### WORK TO COMPLETE
Print this span of the material below exactly: the line with "with_reducible apply Keeps.calGapOn_keeps", the line with "the ports. -/", and every line between them, but nothing else.

══ AVAILABLE DATA ══

theorem Keeps.execReplicaSlotCheck_keeps {gs : List Group} (hg : [.reg, .et, .ev] ⊆ gs) {o0 s : State} (h0 : Keeps gs o0 s) (r : RegionNo) (crcOk : Bool) (slipped : Int) : KeepsOut gs o0 (execReplicaSlotCheck r crcOk slipped s) := by
  unfold execReplicaSlotCheck
  repeat' first
    | with_reducible assumption
    | with_reducible exact List.Subset.trans (by decide) hg
    | with_reducible exact Regular.keep rfl
    | (intro g hgn; cases g <;> first | exact (Keeps.out hg (by decide) hgn).elim | with_reducible rfl)
    | (extract_lets +onlyGivenNames s1; refine Keeps.have_ (gs := gs) (o := o0) (t := s1) ?_ (fun h => ?_); (on_goal 1 => subst s1); (on_goal 2 => try clear_value s1))
    | (extract_lets +onlyGivenNames n1; first | (have p : Sys := n1; clear p; subst n1) | (have p : Et := n1; clear p; subst n1) | (have p : Hm := n1; clear p; subst n1) | (have p : Opt := n1; clear p; subst n1) | (have p : Xg := n1; clear p; subst n1) | (have p : Sns := n1; clear p; subst n1) | (have p : Ev := n1; clear p; subst n1) | clear_value n1)
    | (with_reducible refine Keeps.foldl (fun t x h => ?_) ?_)
    | (with_reducible refine KeepsOut.next ?_)
    | with_reducible apply Keeps.heartbeat_keeps
    | with_reducible apply Keeps.modRgn_keeps
    | with_reducible apply Keeps.raiseIf_keeps
    | (simp -zeta only [Keeps.mark]; with_reducible refine KeepsLit.intro rfl ?_ ?_ ?_)
    | (with_reducible refine Keeps.ite ?_ ?_)
    | split

theorem Keeps.convertNow_keeps {gs : List Group} (hg : [.et] ⊆ gs) {o0 s : State} (h0 : Keeps gs o0 s) (i : Nat) (toCycle : Bool) (x : Nat) : Keeps gs o0 (State.convertNow s i toCycle x).2 := by
  unfold State.convertNow
  repeat' first
    | with_reducible assumption
    | with_reducible exact List.Subset.trans (by decide) hg
    | with_reducible exact Regular.keep rfl
    | (intro g hgn; cases g <;> first | exact (Keeps.out hg (by decide) hgn).elim | with_reducible rfl)
    | (extract_lets +onlyGivenNames s1; refine Keeps.have_ (gs := gs) (o := o0) (t := s1) ?_ (fun h => ?_); (on_goal 1 => subst s1); (on_goal 2 => try clear_value s1))
    | (extract_lets +onlyGivenNames n1; first | (have p : Sys := n1; clear p; subst n1) | (have p : Et := n1; clear p; subst n1) | (have p : Hm := n1; clear p; subst n1) | (have p : Opt := n1; clear p; subst n1) | (have p : Xg := n1; clear p; subst n1) | (have p : Sns := n1; clear p; subst n1) | (have p : Ev := n1; clear p; subst n1) | clear_value n1)
    | (with_reducible refine Keeps.foldl (fun t x h => ?_) ?_)
    | (with_reducible refine Keeps.foldl2 (fun t x h => ?_) ?_)
    | (with_reducible refine Keeps.foldl1 (fun t x h => ?_) ?_)
    | (dsimp -zeta only)
    | with_reducible apply Keeps.modAnchor_keeps
    | (simp -zeta only [Keeps.mark]; with_reducible refine KeepsLit.intro rfl ?_ ?_ ?_)
    | (with_reducible refine Keeps.ite ?_ ?_)
    | split

theorem Keeps.touch_keeps {gs : List Group} (hg : [.et] ⊆ gs) {o0 s : State} (h0 : Keeps gs o0 s) (i : Nat) : Keeps gs o0 (State.touch s i) := by
  unfold State.touch
  repeat' first
    | with_reducible assumption
    | with_reducible exact List.Subset.trans (by decide) hg
    | with_reducible exact Regular.keep rfl
    | (intro g hgn; cases g <;> first | exact (Keeps.out hg (by decide) hgn).elim | with_reducible rfl)
    | (extract_lets +onlyGivenNames s1; refine Keeps.have_ (gs := gs) (o := o0) (t := s1) ?_ (fun h => ?_); (on_goal 1 => subst s1); (on_goal 2 => try clear_value s1))
    | (extract_lets +onlyGivenNames n1; first | (have p : Sys := n1; clear p; subst n1) | (have p : Et := n1; clear p; subst n1) | (have p : Hm := n1; clear p; subst n1) | (have p : Opt := n1; clear p; subst n1) | (have p : Xg := n1; clear p; subst n1) | (have p : Sns := n1; clear p; subst n1) | (have p : Ev := n1; clear p; subst n1) | clear_value n1)
    | (with_reducible refine Keeps.foldl (fun t x h => ?_) ?_)
    | with_reducible apply Keeps.modAnchor_keeps
    | (simp -zeta only [Keeps.mark]; with_reducible refine KeepsLit.intro rfl ?_ ?_ ?_)
    | split

theorem Keeps.cmdAnchorConvert_keeps {gs : List Group} (hg : [.et] ⊆ gs) {o0 s : State} (h0 : Keeps gs o0 s) (q : Req) : KeepsRes gs o0 (cmdAnchorConvert q s) := by
  unfold cmdAnchorConvert
  repeat' first
    | with_reducible assumption
    | with_reducible exact List.Subset.trans (by decide) hg
    | with_reducible exact Regular.keep rfl
    | (intro g hgn; cases g <;> first | exact (Keeps.out hg (by decide) hgn).elim | with_reducible rfl)
    | (extract_lets +onlyGivenNames s1; refine KeepsRes.have_ (gs := gs) (o := o0) (r := s1) ?_ (fun h => ?_); (on_goal 1 => subst s1); (on_goal 2 => try clear_value s1))
    | (extract_lets +onlyGivenNames s1; refine Keeps.have_ (gs := gs) (o := o0) (t := s1) ?_ (fun h => ?_); (on_goal 1 => subst s1); (on_goal 2 => try clear_value s1))
    | (extract_lets +onlyGivenNames n1; first | (have p : Sys := n1; clear p; subst n1) | (have p : Et := n1; clear p; subst n1) | (have p : Hm := n1; clear p; subst n1) | (have p : Opt := n1; clear p; subst n1) | (have p : Xg := n1; clear p; subst n1) | (have p : Sns := n1; clear p; subst n1) | (have p : Ev := n1; clear p; subst n1) | clear_value n1)
    | (with_reducible refine Keeps.foldl (fun t x h => ?_) ?_)
    | (with_reducible refine KeepsRes.done ?_)
    | (with_reducible refine KeepsRes.wait ?_)
    | (with_reducible refine KeepsRes.refuse ?_)
    | with_reducible apply Keeps.convertNow_keeps
    | with_reducible apply Keeps.modAnchor_keeps
    | with_reducible apply Keeps.touch_keeps
    | with_reducible apply Keeps.refuse_keeps
    | (simp -zeta only [Keeps.mark]; with_reducible refine KeepsLit.intro rfl ?_ ?_ ?_)
    | (with_reducible refine KeepsOpt.getD ?_ ?_)
    | (with_reducible refine Keeps.optEq (by assumption) ?_)
    | (with_reducible refine Keeps.pairEq1 (by assumption) ?_)
    | (with_reducible refine Keeps.pairEq2 (by assumption) ?_)
    | (with_reducible refine Keeps.ite ?_ ?_)
    | split

theorem Keeps.execAnchorConvert_keeps {gs : List Group} (hg : [.mbx, .et] ⊆ gs) {o0 s : State} (h0 : Keeps gs o0 s) (q : Req) : KeepsOut gs o0 (execAnchorConvert q s) := by
  unfold execAnchorConvert
  repeat' first
    | with_reducible assumption
    | with_reducible exact List.Subset.trans (by decide) hg
    | with_reducible exact Regular.keep rfl
    | (intro g hgn; cases g <;> first | exact (Keeps.out hg (by decide) hgn).elim | with_reducible rfl)
    | (extract_lets +onlyGivenNames s1; refine Keeps.have_ (gs := gs) (o := o0) (t := s1) ?_ (fun h => ?_); (on_goal 1 => subst s1); (on_goal 2 => try clear_value s1))
    | (extract_lets +onlyGivenNames n1; first | (have p : Sys := n1; clear p; subst n1) | (have p : Et := n1; clear p; subst n1) | (have p : Hm := n1; clear p; subst n1) | (have p : Opt := n1; clear p; subst n1) | (have p : Xg := n1; clear p; subst n1) | (have p : Sns := n1; clear p; subst n1) | (have p : Ev := n1; clear p; subst n1) | clear_value n1)
    | (with_reducible refine Keeps.foldl (fun t x h => ?_) ?_)
    | (with_reducible refine KeepsOut.next ?_)
    | (with_reducible refine Keeps.submit_keeps ?_ ?_ _ _ (fun q t h => ?_) _)
    | with_reducible apply Keeps.cmdAnchorConvert_keeps
    | (simp -zeta only [Keeps.mark]; with_reducible refine KeepsLit.intro rfl ?_ ?_ ?_)
    | split

theorem Keeps.removeWaiting_keeps {gs : List Group} (hg : [.mbx, .reg, .et] ⊆ gs) {o0 s : State} (h0 : Keeps gs o0 s) (i : Nat) : Keeps gs o0 (State.removeWaiting s i) := by
  unfold State.removeWaiting
  repeat' first
    | with_reducible assumption
    | with_reducible exact List.Subset.trans (by decide) hg
    | with_reducible exact Regular.keep rfl
    | (intro g hgn; cases g <;> first | exact (Keeps.out hg (by decide) hgn).elim | with_reducible rfl)
    | (extract_lets +onlyGivenNames s1; refine Keeps.have_ (gs := gs) (o := o0) (t := s1) ?_ (fun h => ?_); (on_goal 1 => subst s1); (on_goal 2 => try clear_value s1))
    | (extract_lets +onlyGivenNames n1; first | (have p : Sys := n1; clear p; subst n1) | (have p : Et := n1; clear p; subst n1) | (have p : Hm := n1; clear p; subst n1) | (have p : Opt := n1; clear p; subst n1) | (have p : Xg := n1; clear p; subst n1) | (have p : Sns := n1; clear p; subst n1) | (have p : Ev := n1; clear p; subst n1) | clear_value n1)
    | (with_reducible refine Keeps.foldl (fun t x h => ?_) ?_)
    | with_reducible apply Keeps.answerAll_keeps
    | with_reducible apply Keeps.complete_keeps
    | with_reducible apply Keeps.freeAnchor_keeps
    | (simp -zeta only [Keeps.mark]; with_reducible refine KeepsLit.intro rfl ?_ ?_ ?_)
    | (with_reducible refine Keeps.ite ?_ ?_)
    | split

theorem Keeps.execConversionSettled_keeps {gs : List Group} (hg : [.mbx, .reg, .et] ⊆ gs) {o0 s : State} (h0 : Keeps gs o0 s) (m : Fin 8) : KeepsOut gs o0 (execConversionSettled m s) := by
  unfold execConversionSettled
  repeat' first
    | with_reducible assumption
    | with_reducible exact List.Subset.trans (by decide) hg
    | with_reducible exact Regular.keep rfl
    | (intro g hgn; cases g <;> first | exact (Keeps.out hg (by decide) hgn).elim | with_reducible rfl)
    | (extract_lets +onlyGivenNames f1; (first | (refine Keeps.fun1 f1 ?_) | (refine Keeps.fun2 f1 ?_) | (refine Keeps.fun3 f1 ?_) | (refine KeepsRes.fun1 f1 ?_)); subst f1; beta_reduce)
    | (extract_lets +onlyGivenNames s1; refine Keeps.have_ (gs := gs) (o := o0) (t := s1) ?_ (fun h => ?_); (on_goal 1 => subst s1); (on_goal 2 => try clear_value s1))
    | (extract_lets +onlyGivenNames n1; first | (have p : Sys := n1; clear p; subst n1) | (have p : Et := n1; clear p; subst n1) | (have p : Hm := n1; clear p; subst n1) | (have p : Opt := n1; clear p; subst n1) | (have p : Xg := n1; clear p; subst n1) | (have p : Sns := n1; clear p; subst n1) | (have p : Ev := n1; clear p; subst n1) | clear_value n1)
    | (with_reducible refine Keeps.foldl (fun t x h => ?_) ?_)
    | (with_reducible refine KeepsOut.next ?_)
    | with_reducible apply Keeps.complete_keeps
    | with_reducible apply Keeps.convertNow_keeps
    | with_reducible apply Keeps.modAnchor_keeps
    | with_reducible apply Keeps.removeWaiting_keeps
    | (simp -zeta only [Keeps.mark]; with_reducible refine KeepsLit.intro rfl ?_ ?_ ?_)
    | (with_reducible refine KeepsOpt.getD ?_ ?_)
    | (with_reducible refine Keeps.optEq (by assumption) ?_)
    | (with_reducible refine Keeps.pairEq1 (by assumption) ?_)
    | (with_reducible refine Keeps.pairEq2 (by assumption) ?_)
    | (with_reducible refine Keeps.ite ?_ ?_)
    | split
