-- ==== Sys2Proof/Laws/KeepsEngines.lean ====
section
/-! SUPPORT. What each operation can change, and that it keeps the state regular: calibration, configuration, sensing, districts and Hawkmoth. -/
namespace Sys2Proof.Safety
open Sys2Proof.Machine

set_option linter.unreachableTactic false
set_option linter.unusedTactic false

theorem Keeps.suspectSync_keeps {gs : List Group} (hg : [.cal] ⊆ gs) {o0 s : State} (h0 : Keeps gs o0 s) (r : RegionNo) : Keeps gs o0 (State.suspectSync s r) := by
  unfold State.suspectSync
  repeat' first
    | with_reducible assumption
    | with_reducible exact List.Subset.trans (by decide) hg
    | with_reducible exact Regular.keep rfl
    | (intro g hgn; cases g <;> first | exact (Keeps.out hg (by decide) hgn).elim | with_reducible rfl)
    | (extract_lets +onlyGivenNames s1; refine Keeps.have_ (gs := gs) (o := o0) (t := s1) ?_ (fun h => ?_); (on_goal 1 => subst s1); (on_goal 2 => try clear_value s1))
    | (extract_lets +onlyGivenNames n1; first | (have p : Sys := n1; clear p; subst n1) | (have p : Et := n1; clear p; subst n1) | (have p : Hm := n1; clear p; subst n1) | (have p : Opt := n1; clear p; subst n1) | (have p : Xg := n1; clear p; subst n1) | (have p : Sns := n1; clear p; subst n1) | (have p : Ev := n1; clear p; subst n1) | clear_value n1)
    | (with_reducible refine Keeps.foldl (fun t x h => ?_) ?_)
    | (simp -zeta only [Keeps.mark]; with_reducible refine KeepsLit.intro rfl ?_ ?_ ?_)
    | (with_reducible refine Keeps.ite ?_ ?_)
    | split

theorem Keeps.accepted_keeps {gs : List Group} (hg : [.reg, .cal] ⊆ gs) {o0 s : State} (h0 : Keeps gs o0 s) (r : RegionNo) (c : CalSet) : Keeps gs o0 (State.accepted s r c) := by
  unfold State.accepted
  repeat' first
    | with_reducible assumption
    | with_reducible exact List.Subset.trans (by decide) hg
    | with_reducible exact Regular.keep rfl
    | (intro g hgn; cases g <;> first | exact (Keeps.out hg (by decide) hgn).elim | with_reducible rfl)
    | (extract_lets +onlyGivenNames s1; refine Keeps.have_ (gs := gs) (o := o0) (t := s1) ?_ (fun h => ?_); (on_goal 1 => subst s1); (on_goal 2 => try clear_value s1))
    | (extract_lets +onlyGivenNames n1; first | (have p : Sys := n1; clear p; subst n1) | (have p : Et := n1; clear p; subst n1) | (have p : Hm := n1; clear p; subst n1) | (have p : Opt := n1; clear p; subst n1) | (have p : Xg := n1; clear p; subst n1) | (have p : Sns := n1; clear p; subst n1) | (have p : Ev := n1; clear p; subst n1) | clear_value n1)
    | (with_reducible refine Keeps.foldl (fun t x h => ?_) ?_)
    | with_reducible apply Keeps.modRgn_keeps
    | with_reducible apply Keeps.putSetFor_keeps
    | with_reducible apply Keeps.suspectSync_keeps
    | with_reducible apply Keeps.workingSet_keeps
    | (simp -zeta only [Keeps.mark]; with_reducible refine KeepsLit.intro rfl ?_ ?_ ?_)
    | split

theorem Keeps.failTwin_keeps {gs : List Group} (hg : [.mbx, .reg, .cal] ⊆ gs) {o0 s : State} (h0 : Keeps gs o0 s) (r : RegionNo) : Keeps gs o0 (State.failTwin s r) := by
  unfold State.failTwin
  repeat' first
    | with_reducible assumption
    | with_reducible exact List.Subset.trans (by decide) hg
    | with_reducible exact Regular.keep rfl
    | (intro g hgn; cases g <;> first | exact (Keeps.out hg (by decide) hgn).elim | with_reducible rfl)
    | (extract_lets +onlyGivenNames s1; refine Keeps.have_ (gs := gs) (o := o0) (t := s1) ?_ (fun h => ?_); (on_goal 1 => subst s1); (on_goal 2 => try clear_value s1))
    | (extract_lets +onlyGivenNames n1; first | (have p : Sys := n1; clear p; subst n1) | (have p : Et := n1; clear p; subst n1) | (have p : Hm := n1; clear p; subst n1) | (have p : Opt := n1; clear p; subst n1) | (have p : Xg := n1; clear p; subst n1) | (have p : Sns := n1; clear p; subst n1) | (have p : Ev := n1; clear p; subst n1) | clear_value n1)
    | (with_reducible refine Keeps.foldl (fun t x h => ?_) ?_)
    | with_reducible apply Keeps.calGapOn_keeps
    | with_reducible apply Keeps.calLeave_keeps
    | with_reducible apply Keeps.modRgn_keeps
    | (simp -zeta only [Keeps.mark]; with_reducible refine KeepsLit.intro rfl ?_ ?_ ?_)
    | (with_reducible refine Keeps.ite ?_ ?_)
    | split
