-- ==== Sys2Proof/Laws/KeepsPackage.lean ====
section
/-! SUPPORT. What each operation can change, and that it keeps the state regular: boot, the controllers, the handles, Oasis, the dies, the span link and the ports. -/
namespace Sys2Proof.Safety
open Sys2Proof.Machine

set_option linter.unreachableTactic false
set_option linter.unusedTactic false

theorem Keeps.census_keeps {gs : List Group} (hg : [.sys, .mbx, .xg, .die] ⊆ gs) {o0 s : State} (h0 : Keeps gs o0 s) : Keeps gs o0 (State.census s) := by
  unfold State.census
  repeat' first
    | with_reducible assumption
    | with_reducible exact List.Subset.trans (by decide) hg
    | with_reducible exact Regular.keep rfl
    | (intro g hgn; cases g <;> first | exact (Keeps.out hg (by decide) hgn).elim | with_reducible rfl)
    | (extract_lets +onlyGivenNames s1; refine Keeps.have_ (gs := gs) (o := o0) (t := s1) ?_ (fun h => ?_); (on_goal 1 => subst s1); (on_goal 2 => try clear_value s1))
    | (extract_lets +onlyGivenNames n1; first | (have p : Sys := n1; clear p; subst n1) | (have p : Et := n1; clear p; subst n1) | (have p : Hm := n1; clear p; subst n1) | (have p : Opt := n1; clear p; subst n1) | (have p : Xg := n1; clear p; subst n1) | (have p : Sns := n1; clear p; subst n1) | (have p : Ev := n1; clear p; subst n1) | clear_value n1)
    | (with_reducible refine Keeps.foldl (fun t x h => ?_) ?_)
    | with_reducible apply Keeps.mlbSet_keeps
    | with_reducible apply Keeps.modDie_keeps
    | with_reducible apply Keeps.xLast_keeps
    | (simp -zeta only [Keeps.mark]; with_reducible refine KeepsLit.intro rfl ?_ ?_ ?_)
    | (with_reducible refine Keeps.ite ?_ ?_)
    | split

theorem Keeps.calEvents_keeps {gs : List Group} (hg : [.ev] ⊆ gs) {o0 s : State} (h0 : Keeps gs o0 s) : Keeps gs o0 (State.calEvents s) := by
  unfold State.calEvents
  repeat' first
    | with_reducible assumption
    | with_reducible exact List.Subset.trans (by decide) hg
    | with_reducible exact Regular.keep rfl
    | (intro g hgn; cases g <;> first | exact (Keeps.out hg (by decide) hgn).elim | with_reducible rfl)
    | (extract_lets +onlyGivenNames s1; refine Keeps.have_ (gs := gs) (o := o0) (t := s1) ?_ (fun h => ?_); (on_goal 1 => subst s1); (on_goal 2 => try clear_value s1))
    | (extract_lets +onlyGivenNames n1; first | (have p : Sys := n1; clear p; subst n1) | (have p : Et := n1; clear p; subst n1) | (have p : Hm := n1; clear p; subst n1) | (have p : Opt := n1; clear p; subst n1) | (have p : Xg := n1; clear p; subst n1) | (have p : Sns := n1; clear p; subst n1) | (have p : Ev := n1; clear p; subst n1) | clear_value n1)
    | (with_reducible refine Keeps.foldl (fun t x h => ?_) ?_)
    | with_reducible apply Keeps.raise_keeps
    | (simp -zeta only [Keeps.mark]; with_reducible refine KeepsLit.intro rfl ?_ ?_ ?_)
    | split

═══

### PROBLEM SOLUTION
    | with_reducible apply Keeps.calGapOn_keeps
    | with_reducible apply Keeps.calLeave_keeps
    | with_reducible apply Keeps.modRgn_keeps
    | (simp -zeta only [Keeps.mark]; with_reducible refine KeepsLit.intro rfl ?_ ?_ ?_)
    | (with_reducible refine Keeps.ite ?_ ?_)
    | split
-- ==== Sys2Proof/Laws/KeepsPackage.lean ====
section
/-! SUPPORT. What each operation can change, and that it keeps the state regular: boot, the controllers, the handles, Oasis, the dies, the span link and the ports. -/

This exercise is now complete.